Property News > Buyers prioritise fast broadband and optimum number of bedrooms when looking for a home

Buyers prioritise fast broadband and optimum number of bedrooms when looking for a home

Brits on the lookout for a new property are most concerned with the number of bedrooms, the speed of the internet in the area, and its proximity to a pub, a new survey has found. 

Indeed, the research from Hyperoptic shows that, for both owners and renters, a spacious living room is more desirable than a modern kitchen, while storage space is beaten by proximity to local shops in order of importance.

30% of those surveyed also wanted to be close to a train station, while 32% prioritise a nearby corner shop. More than a quarter stated the importance of having a post box in the vicinity. 

Meanwhile, the research found that 40% of people see the WiFi speed as a dealbreaker, while two thirds admitted that they would be more likely to decide against buying a property in an area with poor broadband connection.

Additionally, more than a third have seen their priorities change over the past five years when it comes to house hunting with almost a quarter relying on the internet more, a third having had children and one in five moving jobs.

Speedy broadband is now ‘essential’ for around three quarters of buyers, with the majority saying that they need the internet to carry out day-to-day errands such as online banking, while a third use it for online shopping. 

A further quarter said they work from home and therefore rely on broadband, while one in six said access to the net is important to keep their kids entertained.
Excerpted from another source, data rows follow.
theorem decode_encode (i : Instr) : decode (encode i) = .ok i := by
  obtain ⟨hop, hlen, hclear⟩ := encode_fields i
  rw [decode, if_pos hclear, hop, hlen, decodeOp_op_lenBits]

/-- Settles O2: the fields of `encode i` are those of `i`, and `decodeOp` finds `i` from them. -/
theorem decodeOfEncodeIsIdentity : Obligations.DecodeOfEncodeIsIdentity :=
  fun i => ⟨decode_encode i, verdict_of_decode_ok (decode_encode i)⟩

/-- Settles O3: the four fields of a word that decodes are those of the command's word. -/
theorem encodeOfDecodeIsIdentity : Obligations.EncodeOfDecodeIsIdentity :=
  fun _ _ => encode_of_decode_ok

/-- Settles O1: each word is the word of its command, so `decode_encode` applies. -/
theorem sampleWordsDecode : Obligations.SampleWordsDecode :=
  ⟨decode_encode .nop, decode_encode .clear, decode_encode .clrerr, decode_encode (.pack 12), decode_encode (.map 1),
    decode_encode (.encode 9), decode_encode (.lookup 5), decode_encode (.unpack 11), decode_encode (.decode 10)⟩

/-- Settles O7: offset 0 is `CMD`'s, and a write of it runs the decoded command. -/
theorem stepRunsDecodedCommand : Obligations.StepRunsDecodedCommand :=
  fun _ _ _ _ hp hd => (step_write (r := .cmd) hp).trans (runWord_of_ok hd _)

/-! ### The legal words -/

theorem encode_injective : Function.Injective encode := fun i j h =>
  Except.ok.inj ((decode_encode i).symm.trans ((congrArg decode h).trans (decode_encode j)))

/-- The verdict accepts exactly the words of the legal commands (30_encoding.md R106). -/
theorem verdict_eq_command_iff {w : Word} {i : Instr} :
    verdict w = .command i ↔ i.wellFormed = true ∧ encode i = w := by
  constructor
  · intro h
    unfold verdict at h
    split at h
    next => cases h
    next j hd =>
      split at h
      next hj =>
        cases h
        exact ⟨hj, encode_of_decode_ok hd⟩
      next => cases h
  · rintro ⟨hi, rfl⟩
    exact verdict_of_decode_ok (decode_encode i) hi

/-- The three control commands (30_encoding.md R104 Table O). -/
def controlCommands : List Instr := [.nop, .clear, .clrerr]

/-- The six data commands at one value of the field `len` (30_encoding.md R104 Table O). -/
def dataCommands (len : BitVec 4) : List Instr :=
  [.pack len, .map len, .encode len, .lookup len, .unpack len, .decode len]

/-- The precisions 1 to `PMAX`, ascending. -/
def legalPrecisions : List (BitVec 4) := (List.range' 1 12).map (BitVec.ofNat 4)

/-- The commands of the 75 legal words (30_encoding.md R105). -/
def legalCommands : List Instr := controlCommands ++ legalPrecisions.flatMap dataCommands

theorem mem_legalPrecisions_iff : ∀ len : BitVec 4, len ∈ legalPrecisions ↔ Legal len := by unfold Legal; decide

theorem mem_legalCommands_iff (i : Instr) :
    i ∈ legalCommands ↔ i ∈ controlCommands ∨ ∃ len, Legal len ∧ i ∈ dataCommands len := by
  simp [legalCommands, mem_legalPrecisions_iff]

theorem wellFormed_iff_mem_legalCommands (i : Instr) : i.wellFormed = true ↔ i ∈ legalCommands := by
  rw [mem_legalCommands_iff]
  cases i <;> simp [Instr.wellFormed, controlCommands, dataCommands, legalPrecision_iff]

theorem mem_legal_words_iff_verdict (w : Word) : w ∈ legalCommands.map encode ↔ ∃ i, verdict w = .command i := by
  simp only [List.mem_map, verdict_eq_command_iff, wellFormed_iff_mem_legalCommands]

/-- A data command's word as a number: `P * 256 + op` (30_encoding.md R103). -/
theorem encode_eq_ofNat_of_mem_dataCommands {len : BitVec 4} {i : Instr} (h : i ∈ dataCommands len) :
    encode i = BitVec.ofNat 32 (len.toNat * 256 + i.op.toNat) := by
  have key : ∀ len : BitVec 4, ∀ i ∈ dataCommands len, encode i = BitVec.ofNat 32 (len.toNat * 256 + i.op.toNat) := by
    decide
  exact key len i h

/-- The six data operations, whatever the precision (30_encoding.md R104 Table O). -/
theorem dataCommands_ops (len : BitVec 4) :
    (dataCommands len).map (fun i => i.op.toNat) = [0x5, 0x6, 0x7, 0x9, 0xA, 0xB] := rfl

/-- The legal data words, as R105 lists them. -/
theorem exists_dataCommand_word_iff (w : Word) :
    (∃ len, Legal len ∧ ∃ i ∈ dataCommands len, encode i = w) ↔
      ∃ p op : Nat, 1 ≤ p ∧ p ≤ 12 ∧ op ∈ [0x5, 0x6, 0x7, 0x9, 0xA, 0xB] ∧ w = BitVec.ofNat 32 (p * 256 + op) := by
  constructor
  · rintro ⟨len, ⟨h1, h12⟩, i, hi, rfl⟩
    refine ⟨len.toNat, i.op.toNat, h1, h12, ?_, encode_eq_ofNat_of_mem_dataCommands hi⟩
    rw [← dataCommands_ops len]
    exact List.mem_map_of_mem hi
  · rintro ⟨p, op, h1, h12, hop, rfl⟩
    have hp : (BitVec.ofNat 4 p).toNat = p := by rw [BitVec.toNat_ofNat]; omega
    rw [← dataCommands_ops (BitVec.ofNat 4 p)] at hop
    obtain ⟨i, hi, rfl⟩ := List.mem_map.mp hop
    refine ⟨BitVec.ofNat 4 p, ⟨by omega, by omega⟩, i, hi, ?_⟩
    rw [encode_eq_ofNat_of_mem_dataCommands hi, hp]

theorem controlCommands_words : controlCommands.map encode = [0x00000000#32, 0x00000001#32, 0x00000002#32] := by decide

/-- The legal words, as R105 lists them. -/
theorem mem_legal_words_iff_listed (w : Word) :
    w ∈ legalCommands.map encode ↔ (w = 0x00000000#32 ∨ w = 0x00000001#32 ∨ w = 0x00000002#32 ∨
      ∃ p op : Nat, 1 ≤ p ∧ p ≤ 12 ∧ op ∈ [0x5, 0x6, 0x7, 0x9, 0xA, 0xB] ∧ w = BitVec.ofNat 32 (p * 256 + op)) := by
  rw [← exists_dataCommand_word_iff, legalCommands, List.map_append, List.mem_append, controlCommands_words,
    List.map_flatMap]
  simp only [List.mem_flatMap, List.mem_map, mem_legalPrecisions_iff, List.mem_cons, List.not_mem_nil, or_false,
    or_assoc]

/-- A word without a command as verdict is reported, as InvalidPrecision or IllegalCommand (60_exceptions.md R180). -/
theorem runWord_of_no_command {w : Word} (h : ¬ ∃ i, verdict w = .command i) (s : State) :
    ∃ t, runWord s w = .next t ∧ (t.status.err = 2#3 ∨ t.status.err = 3#3) := by
  obtain ⟨i, hd, hrun⟩ | ⟨e, -, hrun⟩ := runWord_cases s w
  · have hi : i.wellFormed = false := Bool.eq_false_iff.mpr fun hi => h ⟨i, verdict_of_decode_ok hd hi⟩
    exact ⟨_, hrun.trans (exec_illFormed hi s), .inl rfl⟩
  · exact ⟨_, hrun, .inr rfl⟩

/-- Settles O4: the words of `legalCommands`, different because `encode` is injective. -/
theorem legalWordsAreSeventyFive : Obligations.LegalWordsAreSeventyFive := by
  have hnodup : legalCommands.Nodup := by decide
  refine ⟨legalCommands.map encode, rfl, hnodup.map encode_injective, mem_legal_words_iff_verdict,
    mem_legal_words_iff_listed, fun w s hw => runWord_of_no_command ?_ s⟩
  rwa [← mem_legal_words_iff_verdict]

/-! ### Script accesses -/

/-- The reads of a script: the words the registers hold, and no state changes but the response. -/
theorem runScript_reads (rs : List Reg) : ∀ s : State,
    ∃ x, runScript (rs.map scriptRead) s = some (s.setResponse x, rs.map (readReg s)) := by
  induction rs with
  | nil => exact fun s => ⟨s.response, rfl⟩
  | cons r rs ih =>
    intro s
    obtain ⟨x, hx⟩ := ih (s.setResponse (some (.word (readReg s r))))
    refine ⟨x, ?_⟩
    rw [List.map_cons, runScript_read, hx, show readReg (s.setResponse _) = readReg s from
      funext (readReg_setResponse s _)]
    rfl

/-- A script that has read the `STATUS` word `st` goes on as the host decides on it. -/
theorem runOnStatus_of_runScript {first : List HostAction} {s t : State} {st : Word}
    (h : runScript first s = some (t, [st])) (rest : Word → List HostAction) :
    runOnStatus first rest s = (runScript (rest st) t).map fun r => (r.1, st, r.2) := by
  rw [runOnStatus, h]

/-- The branch of both scripts is on `ERR` (20_memory.md R75). -/
theorem scriptErr_word (st : Status) : scriptErr st.word = st.err := (status_word_fields st).1

/-- The step on a command of a script. -/
theorem step_command {s t : State} {i : Instr} {rest : List HostAction} (hp : s.pending = scriptCommand i :: rest)
    (h : exec i ((s.setPending rest).setResponse (some .done)) = .next t) : step s = .next t :=
  (step_write (r := .cmd) hp).trans ((runWord_of_ok (decode_encode i) _).trans h)

/-- The words of a buffer that hold its first `p` cells (20_memory.md R72), the ones both scripts access. -/
def wordsBelow (p : Nat) : List (Fin 3) := 0 :: ((if 4 < p then [1] else []) ++ (if 8 < p then [2] else []))

theorem div_four_mem_wordsBelow {p : Nat} {k : Fin 12} (h : k.val < p) : ∃ n ∈ wordsBelow p, k.val / 4 = n.val := by
  have hk := k.isLt
  obtain h4 | h4 | h4 : k.val / 4 = 0 ∨ k.val / 4 = 1 ∨ k.val / 4 = 2 := by omega
  · exact ⟨0, by simp [wordsBelow], h4⟩
  · exact ⟨1, by simp [wordsBelow, show 4 < p by omega], h4⟩
  · exact ⟨2, by simp [wordsBelow, show 8 < p by omega], h4⟩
What’s more, almost half of respondents want a decent broadband connection to keep in touch with their friends and family, and four in 10 use it for streaming TV shows and films.

72% say that they have felt frustrated by a slow internet connection either in their own home or in someone else’s, while one in eight admit to accessing their neighbours WiFi at some point in the past.
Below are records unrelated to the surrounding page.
-- ==== Sys2Proof/Machine/State.lean ====
section
/-! DEFINITION. The machine's state as plain data: every piece of the spec's inventory (R48, R49), and three fields of
the model's own (the last command's result, the count of random draws, the host's commands still to come). -/

namespace Sys2Proof.Machine

/-- The argument of a refused host command (R191: "the argument"). -/
inductive BadArg where
  /-- The index given to `set_key` (R47). -/
  | keyIndex (k : Nat)
  /-- The coordinates given to `is_set` (R47). -/
  | pixelAt (px py : Nat)
  deriving DecidableEq, Repr

/-- The result a command returns to the host (R191, R44). `pixel` is the value `is_set` returns (R44). -/
inductive Result where
  /-- Code 0, success. -/
  | ok
  /-- Code 1: the fetched word matches no row of the opcode table (R192). -/
  | unknownOpcode (raw : Word)
  /-- Code 2: a call with SP = 16 (R193). -/
  | stackOverflow (raw : Word)
  /-- Code 3: a return with SP = 0 (R193). -/
  | stackUnderflow (raw : Word)
  /-- Code 4: a fetch at 0xFFF or above (R194). -/
  | pcOutOfBounds (pc : Word)
  /-- Code 5, abort class: a data access at 0x1000 or above (R196); `addr` is the lowest such address, 17 bits. -/
  | memoryOutOfBounds (raw : Word) (addr : BitVec 17)
  /-- Code 6, abort class: a key index of 16 or more (R197). -/
  | keyIndexOutOfRange (raw : Word) (value : Byte)
  /-- Code 7: a step while `halted` is 1 (R91). -/
  | halted
  /-- Code 8: an image longer than 3584 bytes (R199). -/
  | programTooLarge (len : Nat)
  /-- Code 9: a host argument out of range (R200). -/
  | badArgument (arg : BadArg)
  /-- The bool that `is_set` returns on success (R44, R45). -/
  | pixel (set : Bool)
  deriving DecidableEq, Repr

/-- The host's commands (R45). -/
inductive Command where
  /-- Construct the core again, with the 80 bytes of FONTSET (R220, R53). -/
  | construct (fontset : Vector Byte 80)
  /-- `load_program(bytes)` (R224, R225). -/
  | loadProgram (bytes : List Byte)
  /-- `reset` (R221). -/
  | reset
  /-- `step(logging)` (R90, R96). -/
  | step (logging : Bool)
  /-- `tick_timers` (R205). -/
  | tickTimers
  /-- `set_key(k, pressed)` (R46). -/
  | setKey (k : Nat) (pressed : Bool)
  /-- `is_set(px, py)` (R44). -/
  | isSet (px py : Nat)
  deriving DecidableEq, Repr

/-- Memory (R50) as the bytes that differ from its contents at power-on: (address, byte) pairs, addresses strictly
rising, no entry equal to what an unlisted address reads as (`Memory.wf` in Machine/Memory.lean). -/
abbrev Memory := List Host.Cell

/-- The framebuffer, 32 rows of 64 one-bit cells (R35): cell (px, py) is element px of row py, so that the rows laid
end to end put it at the spec's linear index `px + py*64`. -/
abbrev Framebuffer := Vector (Vector Bool 64) 32

/-- A framebuffer with every cell 0 (R160). -/
def Framebuffer.clear : Framebuffer := Vector.replicate 32 (Vector.replicate 64 false)

/-- The state of the machine (R48, R49). -/
structure State where
  /-- `V0`..`VF` (R20). -/
  v : Vector Byte 16
  /-- The index register `I` (R24). -/
  i : Word
  /-- The program counter (R26). -/
  pc : Word
  /-- The stack pointer, 0..16, the number of slots in use (R29). -/
  sp : Fin 17
  /-- The call stack's slots `S[0]`..`S[15]` (R29). -/
  stack : Vector Word 16
  /-- The delay timer (R32). -/
  dt : Byte
  /-- The sound timer (R33). -/
  st : Byte
  /-- The 4096 bytes of `MEM` (R50). -/
  mem : Memory
  /-- The framebuffer (R35). -/
  fb : Framebuffer
  /-- The input latch (R38). -/
  key : Vector Bool 16
  /-- The `halted` latch (R42). -/
  halted : Bool
  /-- The model's own: the result of the last command, which the host reads (R44, R45; log 1). -/
  result : Result
  /-- The model's own: how many draws of `Config.rand8` have been consumed (R134; log 3). -/
  draws : Nat
  /-- The model's own: the host's commands still to come, oldest first (R45, R206; log 2). -/
  schedule : List Command
  deriving DecidableEq, Repr

/-- Reasons for the machine to stop with a fault: there are none. Every error of the core is a result returned to the
host, after which "the core stays callable" (R97, R190), so it is a next state of the model (log 1). That is exact. -/
inductive Fault where
  deriving DecidableEq, Repr

/-- Reasons to give no meaning to an instruction. -/
inductive Refusal where
  /-- An instruction that has no meaning yet: only an arm of `exec` may raise it, and none does. It is safe: nothing is
  claimed of a refused instruction. -/
  | notModelled (mnemonic : String)
  deriving DecidableEq, Repr

/-- What every command answers. -/
abbrev Answer := Host.Outcome State Fault Refusal

/-- The machine at power-on, just constructed (R220, R48): registers, timers, stack and framebuffer 0, no key pressed,
PC = 0x200, memory at its power-on contents with nothing listed. -/
def State.reset : State where
  v := Vector.replicate 16 0
  i := 0
  pc := Config.pcReset
  sp := 0
  stack := Vector.replicate 16 0
  dt := 0
  st := 0
  mem := []
  fb := Framebuffer.clear
  key := Vector.replicate 16 false
  halted := false
  result := .ok
  draws := 0
  schedule := []

end Sys2Proof.Machine
end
Overall, a good internet connection made 545 of respondents ‘more likely’ to select a particular property, while owners are typically willing to wait three weeks for their property to be fitted with WiFi, while 38% stick with the existing provider. 

In future, three in five would welcome the idea of a traffic light system being introduced to indicate the quality of the broadband in the area, with 40% agreeing that buyers don’t currently have enough information available to them when looking for a property.

‘The results show an interesting change in home movers’ preferences in recent years. People rely on the internet so much nowadays for everything from entertainment, to working and keeping in touch with others,’ said Charles Davies, managing director of Hyperoptic.

‘The rise in flexible working and the number of people working from home is likely to have had an influence on homeowners needs, such as speedy broadband. It’s interesting to see how WiFi is in the same list of priorities as parking and garden sizes,’ he added.